The final piece in this puzzle has to do with the timeline of technological development. We started off by observing phenomena at the human scale, and only then started developing the technology, microscopes and telescopes, to observe phenomena at progressively smaller and larger scales. This timeline corresponds very nicely with the hierarchy of rulesets in physical systems. As a result we could develop a very fruitful feedback between theory and experiment. But, even more importantly the starting point was very crucial — for many physical systems the human scale is the one where universality kicks in. What this meant was that the stable correlations were manifest even with small amounts data and manual inspection.
To appreciate why the above points are so important, consider the situation where instead of measurements of thermodynamic properties we started off with pictures containing the snapshots of all the atoms in a box of gas at different times. How easy would it be to derive thermodynamics or statistical mechanics from this data?
The situation that we currently encounter in fields such as biology, economics or social sciences is not very different from the above situation. Unlike physics, in these fields we do not have the luxury of knowing what the hierarchy of rulesets corresponds to in reality. Neither do we know at which stage should universality kick in and we should expect to see stable correlations.
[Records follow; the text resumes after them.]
theorem effects_deleteEntryOwner (hp : k.port = some .compliance) (params : List Byte) (s t : State)
    (h : deleteEntryOwner params s = .ok t) : Effects k s t := by
  unfold deleteEntryOwner at h
  split at h
  · cases h
  · rename_i i _
    obtain ⟨hs, h⟩ := check_ok h
    obtain ⟨-, h⟩ := check_ok h
    obtain ⟨ht, h⟩ := check_ok h
    injection h with h; subst h
    refine effects_changeEntry hp s i _ (by simpa using ht) (fun hx => absurd hx (by simp [Entry.deleted])) ?_
    intro hi; simp [hi] at hs

theorem effects_writeHeaderOwner (hp : k.port = some .compliance) (params : List Byte) (s t : State)
    (h : writeHeaderOwner params s = .ok t) : Effects k s t := by
  unfold writeHeaderOwner at h
  obtain ⟨-, h⟩ := check_ok h
  obtain ⟨hr, h⟩ := check_ok h
  obtain ⟨ht, h⟩ := check_ok h
  injection h with h; subst h
  exact .trans (.one (.headerChanged s _ (by simpa using ht) (by simpa using hr) hp)) (.notifyBoth k _ _ _)

theorem effects_setProtectionOwner (hp : k.port = some .compliance) (params : List Byte) (prot : Bool) (s t : State)
    (h : setProtectionOwner params prot s = .ok t) : Effects k s t := by
  unfold setProtectionOwner at h
  obtain ⟨-, h⟩ := check_ok h
  obtain ⟨-, h⟩ := check_ok h
  split at h
  · cases h
  · obtain ⟨hx, h⟩ := check_ok h
    obtain ⟨ht, h⟩ := check_ok h
    injection h with h; subst h
    exact .trans (effects_sampleProt s prot)
      (.trans (.one (.protectionChanged _ _ (by simpa [State.sampleProt] using ht) (by simpa using hx) hp)) (.notifyBoth k _ _ _))

theorem effects_readHeaderOwner (prot : Bool) (s t : State) (d : List Byte) (h : readHeaderOwner prot s = .ok (t, d)) :
    Effects k s t := by
  injection h with h; injection h with h _; subst h; exact effects_sampleProt s prot

theorem effects_proposeOwner (hp : k.port = some .site) (params : List Byte) (s t : State) (h : proposeOwner params s = .ok t) :
    Effects k s t := by
  unfold proposeOwner at h
  dsimp only at h
  obtain ⟨-, h⟩ := check_ok h
  obtain ⟨-, h⟩ := check_ok h
  obtain ⟨-, h⟩ := check_ok h
  split at h
  · cases h
  · injection h with h; subst h
    exact .trans (.one (.proposed s _ hp)) (effects_changeSlot _ _ _ fun h => absurd h (by simp [proposalAt, Slot.granted]))

theorem effects_namedSlot (params : List Byte) (s t : State) (go : Fin 8 → Except Result State)
    (hg : ∀ i, go i = .ok t → Effects k s t) (h : namedSlot params s go = .ok t) : Effects k s t := by
  unfold namedSlot at h
  split at h
  · cases h
  · obtain ⟨-, h⟩ := check_ok h
    exact hg _ h

theorem effects_freeSlot (s : State) (i : Fin 8) (o : SlotOutcome) : Effects k s (s.changeSlot i (s.slots[i].freed o)) :=
  effects_changeSlot s i _ fun h => absurd h (by simp [Slot.freed, Slot.granted])

theorem effects_withdrawOwner (params : List Byte) (s t : State) (h : withdrawOwner params s = .ok t) : Effects k s t :=
  effects_namedSlot params s t _ (fun i h => by
    obtain ⟨-, h⟩ := check_ok h; injection h with h; subst h; exact effects_freeSlot s i _) h

theorem effects_rejectOwner (params : List Byte) (s t : State) (h : rejectOwner params s = .ok t) : Effects k s t :=
  effects_namedSlot params s t _ (fun i h => by
    obtain ⟨-, h⟩ := check_ok h; injection h with h; subst h; exact effects_freeSlot s i _) h

theorem effects_revokeOwner (params : List Byte) (s t : State) (h : revokeOwner params s = .ok t) : Effects k s t :=
  effects_namedSlot params s t _ (fun i h => by
    obtain ⟨-, h⟩ := check_ok h; injection h with h; subst h; exact effects_freeSlot s i _) h

theorem effects_approveOwner (hp : k.port = some .compliance) (params : List Byte) (s t : State) (h : approveOwner params s = .ok t) : Effects k s t :=
  effects_namedSlot params s t _ (fun i h => by
    obtain ⟨-, h⟩ := check_ok h
    obtain ⟨hc, h⟩ := check_ok h
    injection h with h; subst h
    refine effects_changeSlot s i _ fun _ => .inr ⟨hp, fun j hj => ?_⟩
    unfold State.slotClashes at hc
    rw [List.any_eq_false] at hc
    have hc := hc j (List.mem_finRange j)
    simp only [Bool.and_eq_true, bne_iff_ne, ne_eq, not_and, Bool.not_eq_true] at hc
    exact hc hj) h

/-! ### Owners: calibration -/

theorem effects_calibrateOwner (hp : k.port.isSome = true) (hm : k.moves = true) (params : List Byte) (s t : State)
    (h : calibrateOwner params s = .ok t) : Effects k s t := by
  unfold calibrateOwner at h
  split at h
  · cases h
  · obtain ⟨-, h⟩ := check_ok h
    obtain ⟨hb, h⟩ := check_ok h
    obtain ⟨-, h⟩ := check_ok h
    obtain ⟨hr, h⟩ := check_ok h
    injection h with h; subst h
    exact .one (.runStarted s _ _ (by simpa using hr) hb hp hm)

theorem effects_abortOwner (hp : k.port.isSome = true) (hm : k.moves = true) (params : List Byte) (s t : State)
    (h : abortOwner params s = .ok t) : Effects k s t := by
  unfold abortOwner at h
  split at h
  · cases h
  · obtain ⟨-, h⟩ := check_ok h
    injection h with h; subst h
    exact .one (.runAborted s _ hp hm)

theorem effects_namedResult (params : List Byte) (s t : State) (go : Ch → PendingResult → State)
    (hg : ∀ ch r, (s.chan ch).pendingResult = some r → Effects k s (go ch r)) (h : namedResult params s go = .ok t) :
    Effects k s t := by
  unfold namedResult at h
  split at h
  · cases h
  · obtain ⟨-, h⟩ := check_ok h
    split at h
    · cases h
    · rename_i r hr
      injection h with h; subst h; exact hg _ _ hr

theorem effects_acceptOwner (hp : k.port = some .compliance) (params : List Byte) (s t : State)
    (h : acceptOwner params s = .ok t) : Effects k s t :=
  effects_namedResult params s t _ (fun ch r hr => .one (.decided s ch _ r _ hr (.inl rfl) hp)) h

theorem effects_rejectResultOwner (hp : k.port = some .compliance) (params : List Byte) (s t : State)
    (h : rejectResultOwner params s = .ok t) : Effects k s t :=
  effects_namedResult params s t _ (fun ch r hr => .one (.decided s ch _ r _ hr (.inr rfl) hp)) h

/-! ### Owners: records, notices, commissioning -/

theorem effects_seekOwner {p : Port} (hp : k.port = some p) (params : List Byte) (s t : State) (h : seekOwner p params s = .ok t) :
    Effects k s t := by
  unfold seekOwner at h
  split at h
  · injection h with h; subst h
    exact .trans (.one (.sought s p _ _ _ hp)) (.lagRaised k _ _ _)
  · cases h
But what we did not have before, and we do have now, is a lot more data and a tool, machine learning, for distilling that data and finding these stable correlations. There is good reason to believe that deep neural networks essentially perform a version of renormalization group flow, and that one of the reasons why they are so effective is because in many situations generative processes (rulesets) for data generation are hierarchical. When viewed through the prism of universality, this means that deep neural networks provide us with access to a renormalization group flow in the universality class containing the correct underlying theory, which can then be used to constrain the mathematical structure of the underlying theory.
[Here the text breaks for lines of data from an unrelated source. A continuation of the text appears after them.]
-- ==== Sys2Proof/Laws/Slices.lean ====
section
/-! SUPPORT. Slices: what the work on channels leaves beside the settings: the calibration unit, the event list and the notices that a minute's close does not
set; how events close (R131, R133, R134); what the end of a slice leaves (R11, R23, R27, R117). -/

namespace Sys2Proof.Machine

/-! ### What the close of a minute leaves beside the settings -/

/-- The kinds of notice that the close of a minute does not set, of those that other work on channels and slots sets. -/
def NoticeKind.besideClose (k : NoticeKind) : Prop := k = .event ∨ k = .channel ∨ k = .dispensation ∨ k = .clock

/-- Those and CAL, which the FS switch of a close sets, and the account unit's work on the minute does not. -/
def NoticeKind.besideAccount (k : NoticeKind) : Prop := k.besideClose ∨ k = .cal

/-- What the close of a minute leaves as it was beside the part's settings, with the notices of some kinds. -/
structure State.CloseFrame (kept : NoticeKind → Prop) (s t : State) : Prop where
  wx : t.wx = s.wx
  calUnit : t.calUnit = s.calUnit
  eventList : t.eventList = s.eventList
  eventSeq : t.eventSeq = s.eventSeq
  notices : ∀ q k, kept k → (t.port q).notice k = (s.port q).notice k

variable {kept : NoticeKind → Prop}

theorem State.CloseFrame.refl (s : State) : CloseFrame kept s s := ⟨rfl, rfl, rfl, rfl, fun _ _ _ => rfl⟩

theorem State.CloseFrame.trans {s t u : State} (h : CloseFrame kept s t) (h' : CloseFrame kept t u) : CloseFrame kept s u :=
  ⟨h'.wx.trans h.wx, h'.calUnit.trans h.calUnit, h'.eventList.trans h.eventList, h'.eventSeq.trans h.eventSeq,
    fun q k hk => (h'.notices q k hk).trans (h.notices q k hk)⟩

theorem State.CloseFrame.mono {less : NoticeKind → Prop} (hl : ∀ k, less k → kept k) {s t : State} (h : CloseFrame kept s t) : CloseFrame less s t :=
  ⟨h.wx, h.calUnit, h.eventList, h.eventSeq, fun q k hk => h.notices q k (hl k hk)⟩

theorem State.CloseFrame.ite {s t u : State} {p : Prop} [Decidable p] (h : CloseFrame kept s t) (h' : CloseFrame kept s u) :
    CloseFrame kept s (if p then t else u) := by split <;> assumption

theorem State.CloseFrame.setChan (s : State) (ch : Ch) (c : Channel) : CloseFrame kept s (s.setChan ch c) :=
  ⟨rfl, rfl, rfl, rfl, fun q k _ => by rw [State.port_setChan]⟩

theorem PortState.notice_notify_beside (x : PortState) {k j : NoticeKind} (d : Detail) (hk : ¬ kept k) (hj : kept j) :
    (x.notify k d).notice j = x.notice j := by
  rw [PortState.notice_notify, if_neg]
  rintro rfl; exact hk hj

theorem State.CloseFrame.notify (s : State) (p : Port) (k : NoticeKind) (d : Detail) (hk : ¬ kept k) : CloseFrame kept s (s.notify p k d) := by
  cases p <;> exact ⟨rfl, rfl, rfl, rfl, fun q j hj => by cases q <;> first | rfl | exact PortState.notice_notify_beside _ _ hk hj⟩

theorem State.CloseFrame.notifyBoth (s : State) (k : NoticeKind) (d : Detail) (hk : ¬ kept k) : CloseFrame kept s (s.notifyBoth k d) :=
  ⟨rfl, rfl, rfl, rfl, fun q j hj => by rw [State.port_notifyBoth]; exact PortState.notice_notify_beside _ _ hk hj⟩

/-- A notice that the account unit sets. -/
theorem State.CloseFrame.told (s : State) (k : NoticeKind) (d : Detail)
    (hk : ¬ k.besideAccount := by unfold NoticeKind.besideAccount NoticeKind.besideClose; decide) :
    CloseFrame NoticeKind.besideAccount s (s.notifyBoth k d) := .notifyBoth s k d hk

theorem State.CloseFrame.writeMinuteRecord (s : State) (r : MinuteRecord) : CloseFrame NoticeKind.besideAccount s (s.writeMinuteRecord r) := by
  have hc : ∀ (x : PortState) k, ∀ j : NoticeKind, j.besideAccount → (x.takeCause r k).notice j = x.notice j := by
    intro x k j hj; unfold PortState.takeCause
    split
    · rw [PortState.notice_notify_beside _ _ (by unfold NoticeKind.besideAccount NoticeKind.besideClose; decide) hj]; rfl
    · rfl
  delta State.writeMinuteRecord
  extract_lets l1 l2 s1 s2 s3
  have h1 : CloseFrame NoticeKind.besideAccount s s1 := ⟨rfl, rfl, rfl, rfl, fun q _ _ => by cases q <;> rfl⟩
  have h2 : CloseFrame NoticeKind.besideAccount s1 s2 := .told _ _ _
  have h3 : CloseFrame NoticeKind.besideAccount s2 s3 := ⟨rfl, rfl, rfl, rfl, fun q j hj => by
    cases q <;> exact ((hc _ _ j hj).trans ((hc _ _ j hj).trans ((hc _ _ j hj).trans (hc _ _ j hj))))⟩
  exact h1.trans (h2.trans (h3.trans ((State.CloseFrame.ite (.notify _ _ _ _ (by unfold NoticeKind.besideAccount NoticeKind.besideClose; decide)) (.refl _)).trans (.ite (.notify _ _ _ _ (by unfold NoticeKind.besideAccount NoticeKind.besideClose; decide)) (.refl _)))))

theorem State.CloseFrame.enterMinute (s : State) (m : Summary) : CloseFrame NoticeKind.besideAccount s (s.enterMinute m) := by
  delta State.enterMinute
  extract_lets e seq r s1 s2 s3
  exact (State.CloseFrame.setChan s m.ch e.chan).trans
    ((State.CloseFrame.ite (.told _ _ _) (.refl _)).trans
      ((State.CloseFrame.ite (.told _ _ _) (.refl _)).trans (.writeMinuteRecord _ _)))

theorem State.CloseFrame.lookAhead (s : State) (ch : Ch) (b : Bool) (n : Nat) : CloseFrame NoticeKind.besideAccount s (s.lookAhead ch b n) := by
  have h1 : CloseFrame NoticeKind.besideAccount s (s.closeIfDue ch b n) := by
    unfold State.closeIfDue
    split
    · exact .refl s
    · split
      · exact .refl s
      · delta State.closePeriod
        extract_lets r s1 _ s2 s3
        have h1 : CloseFrame NoticeKind.besideAccount s s1 := ⟨rfl, rfl, rfl, rfl, fun q _ _ => by cases q <;> rfl⟩
        exact h1.trans ((State.CloseFrame.setChan _ _ _).trans ((State.CloseFrame.told _ _ _).trans (.ite (.told _ _ _) (.refl _))))
  delta State.lookAhead
  extract_lets o s1 s2
  exact h1.trans ((State.CloseFrame.ite (.setChan _ _ _) (.refl _)).trans (.ite (.setChan _ _ _) (.refl _)))

theorem State.CloseFrame.evaluateQuiet (s : State) (ch : Ch) : CloseFrame NoticeKind.besideAccount s (s.evaluateQuiet ch) := by
  unfold State.evaluateQuiet State.holdQuiet
  refine State.CloseFrame.trans (t := s.setChan ch { s.chan ch with quiet := s.quietReasonOf ch }) (.setChan _ _ _) ?_
  unfold State.bringQuiet
  refine .ite (.refl _) (State.CloseFrame.trans ?_ (.told _ _ _))
  exact ⟨rfl, rfl, rfl, rfl, fun q _ _ => by cases q <;> rfl⟩

theorem State.CloseFrame.accountMinute (s : State) (m : Summary) : CloseFrame NoticeKind.besideAccount s (s.accountMinute m) := by
  delta State.accountMinute
  extract_lets s1 s2
  have h2 : CloseFrame NoticeKind.besideAccount s1 s2 := by
    dsimp only [s2]; split
    · exact .refl _
    · exact .lookAhead _ _ _ _
  exact (State.CloseFrame.enterMinute s m).trans (h2.trans (.evaluateQuiet _ _))

theorem State.CloseFrame.switchFs (s : State) (ch : Ch) : CloseFrame NoticeKind.besideClose s (s.switchFs ch) := by
  unfold State.switchFs
  split
  · exact .refl s
  · next fs _ =>
    have h2 : ∀ (t : State) w, CloseFrame NoticeKind.besideClose t (t.enqueue w) := fun t w => ⟨rfl, rfl, rfl, rfl, fun q _ _ => by cases q <;> rfl⟩
    exact (State.CloseFrame.setChan _ _ _).trans ((h2 _ _).trans (.notifyBoth _ _ _ (by unfold NoticeKind.besideClose; decide)))

/-- R34, R45, R93, R124: the close of a minute leaves the calibration unit, the event list, the WX level and the notices of other work. -/
theorem State.CloseFrame.closeMinute (s : State) (ch : Ch) (w : WaitingClose) : CloseFrame NoticeKind.besideClose s (s.closeMinute ch w) := by
  delta State.closeMinute
  extract_lets c m e s1 s2
  exact (State.CloseFrame.setChan _ _ _).trans (((State.CloseFrame.accountMinute _ _).mono fun _ => .inl).trans (.ite (.switchFs _ _) (.refl _)))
Consider a thought experiment where a deep neural network is provided with the snapshots of gas atoms along with the value of some complicated function of the thermodynamic variables; and we train the network with the task of predicting the value from the snapshots. Do we expect thermodynamics to emerge in the final layers of the network? Should we be able to constrain the mathematical structure of statistical mechanics from the weights of the network? There is no reason, in principle, to believe otherwise.
To come back to the question raised earlier; how can machine learning help theoretical science? Machine learning can provide the mathematical scaffolding for scientific theories, to which theorists will then add meaning and the bridge to reality. However, before we can get there we will need to develop a much better understanding of machine learning. We will need to understand machine learning algorithms from general principles. In other words, what are the analogs of symmetry, dimensionality and locality in machine learning? Perhaps, it is time to start developing a real theory of machine learning.